Aktualności

Informacja

Strona znajduje się w archiwum.

Zatrzymany 18-latek, który strzelał do przechodnia

Lubelscy policjanci zatrzymali 18-letniego mieszkańca gm. Konopnica, który przed kilkoma dniami strzelał do przechodnia. Kiedy pokrzywdzony w drodze ucieczki wsiadł do napotkanego na ulicy samochodu, zamaskowany kominiarką napastnik oddał jeszcze strzał w kierunku odjeżdżającego auta, wybijając w nim szybę. W trakcie przeszukania jego miejsca zamieszkania funkcjonariusze znaleźli także narkotyki i ładunek wybuchowy. Jak się okazało, chłopak nabył go od swojego znajomego. Z kolei w wyniku przeszukania mieszkania drugiego z mężczyzn kryminalni odnaleźli kilkadziesiąt odczynników chemicznych oraz instrukcje do wytwarzania urządzeń pirotechnicznych...

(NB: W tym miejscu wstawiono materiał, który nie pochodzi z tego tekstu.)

-- ==== Sys2Proof/WellFormed.lean ====
section
/-! DEFINITION. Which commands are well formed: what a command of its row can carry. `exec` answers for the others too. -/

namespace Sys2Proof

/-- An order operand names each member at most once. -/
def orderOk {α : Type} [DecidableEq α] (order : List α) : Bool := decide order.Nodup

/-- The order of the captures names each at most once, and leaves at most the 17 captures under way that a tick can hold: the MARK
capture, and of each channel a last burst step and a firing (R9, R44, R54, R124). -/
def LogOrder.wellFormed (order : LogOrder) : Bool := orderOk order.first && decide (order.later ≤ 17)

/-- The order of the channels names each at most once. -/
def ChannelOrder.wellFormed (order : ChannelOrder) : Bool := orderOk order.events && order.log.wellFormed

/-- A request's payload fits a frame (R166). -/
def payloadOk (payload : List Byte) : Bool := decide (payload.length ≤ Config.maxRequestPayload)

/-- A command code of UNKNOWN_COMMAND names no request and is not the no-request code (R173, R179). -/
def unknownCodeOk (code : Byte) : Bool := code != 0 && !Config.requestCodes.contains code

/-- The well-formed input of an axis: its orders name each member at most once. -/
def AxisInput.wellFormed : AxisInput → Bool
  | .ab _ _ entries channels => orderOk entries && channels.wellFormed
  | .z _ channels => channels.wellFormed

/-- The well-formed commands. -/
def Instr.wellFormed : Instr → Bool
  | .pinReset => true
  | .portUnblock _ => true
  | .transactionBegin _ => true
  | .statusByteShifted _ _ => true
  | .responseDelivered _ received => decide (received ≠ [])
  | .transactionEnd _ _ => true
  | .unknownCommand _ code _ payload => unknownCodeOk code && payloadOk payload
  | .openSession _ _ payload => payloadOk payload
  | .closeSession _ _ payload => payloadOk payload
  | .ping _ _ payload => payloadOk payload
  | .deviceInfo _ _ payload => payloadOk payload
  | .deviceReset _ _ payload => payloadOk payload
  | .claim _ _ payload => payloadOk payload
  | .release _ _ payload => payloadOk payload
  | .whoOwns _ _ payload => payloadOk payload
  | .sessionExpiry _ => true
  | .axisSetup _ _ payload => payloadOk payload
  | .axisSpan _ _ payload => payloadOk payload
  | .axisPreset _ _ payload => payloadOk payload
  | .axisClearFault _ _ payload => payloadOk payload
  | .axisRead _ _ payload => payloadOk payload
  | .snap _ _ payload => payloadOk payload
  | .axisLevelChange _ input => input.wellFormed
  | .gatePulseEnd _ => true
  | .cmpSetup _ _ payload => payloadOk payload
  | .cmpEnable _ _ payload => payloadOk payload
  | .cmpDisable _ _ payload => payloadOk payload
  | .cmpStatus _ _ payload => payloadOk payload
  | .gateSetup _ _ payload => payloadOk payload
  | .gateSet _ _ payload => payloadOk payload
  | .gateStatus _ _ payload => payloadOk payload
  | .trigLevelChange _ _ channels => channels.wellFormed
  | .burstStep step => step.log.wellFormed
  | .trigSetup _ _ payload => payloadOk payload
  | .trigLineFilter _ _ payload => payloadOk payload
  | .trigArm _ _ payload => payloadOk payload
  | .trigDisarm _ _ payload => payloadOk payload
  | .trigFire _ _ payload => payloadOk payload
  | .trigStatus _ _ payload => payloadOk payload
  | .logSubscribe _ _ payload => payloadOk payload
  | .logUnsubscribe _ _ payload => payloadOk payload
  | .logFetch _ _ payload => payloadOk payload
  | .logRelease _ _ payload => payloadOk payload
  | .logStatus _ _ payload => payloadOk payload
  | .timeRead _ _ payload => payloadOk payload
  | .alignArm _ _ payload => payloadOk payload
  | .alignCancel _ _ payload => payloadOk payload
  | .markSetup _ _ payload => payloadOk payload
  | .markPulse _ _ payload => payloadOk payload
  | .markPulseEnd => true
  | .recognisedEdge events log => orderOk events && log.wellFormed
  | .recognizerRearm => true
  | .eventMask _ _ payload => payloadOk payload
  | .eventRead _ _ payload => payloadOk payload
  | .eventAck _ _ payload => payloadOk payload
  | .tickCountAdvance => true
  | .markLineChange _ => true

end Sys2Proof
end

Lubelscy policjanci zatrzymali 18-letniego mieszkańca gm. Konopnica, który przed kilkoma dniami strzelał do przechodnia. Kiedy pokrzywdzony w drodze ucieczki wsiadł do napotkanego na ulicy samochodu, zamaskowany kominiarką napastnik oddał jeszcze strzał w kierunku odjeżdżającego auta, wybijając w nim szybę. W trakcie przeszukania jego miejsca zamieszkania funkcjonariusze znaleźli także narkotyki i ładunek wybuchowy. Jak się okazało, chłopak nabył go od swojego znajomego. Z kolei w wyniku przeszukania mieszkania drugiego z mężczyzn kryminalni odnaleźli kilkadziesiąt odczynników chemicznych oraz instrukcje do wytwarzania urządzeń pirotechnicznych.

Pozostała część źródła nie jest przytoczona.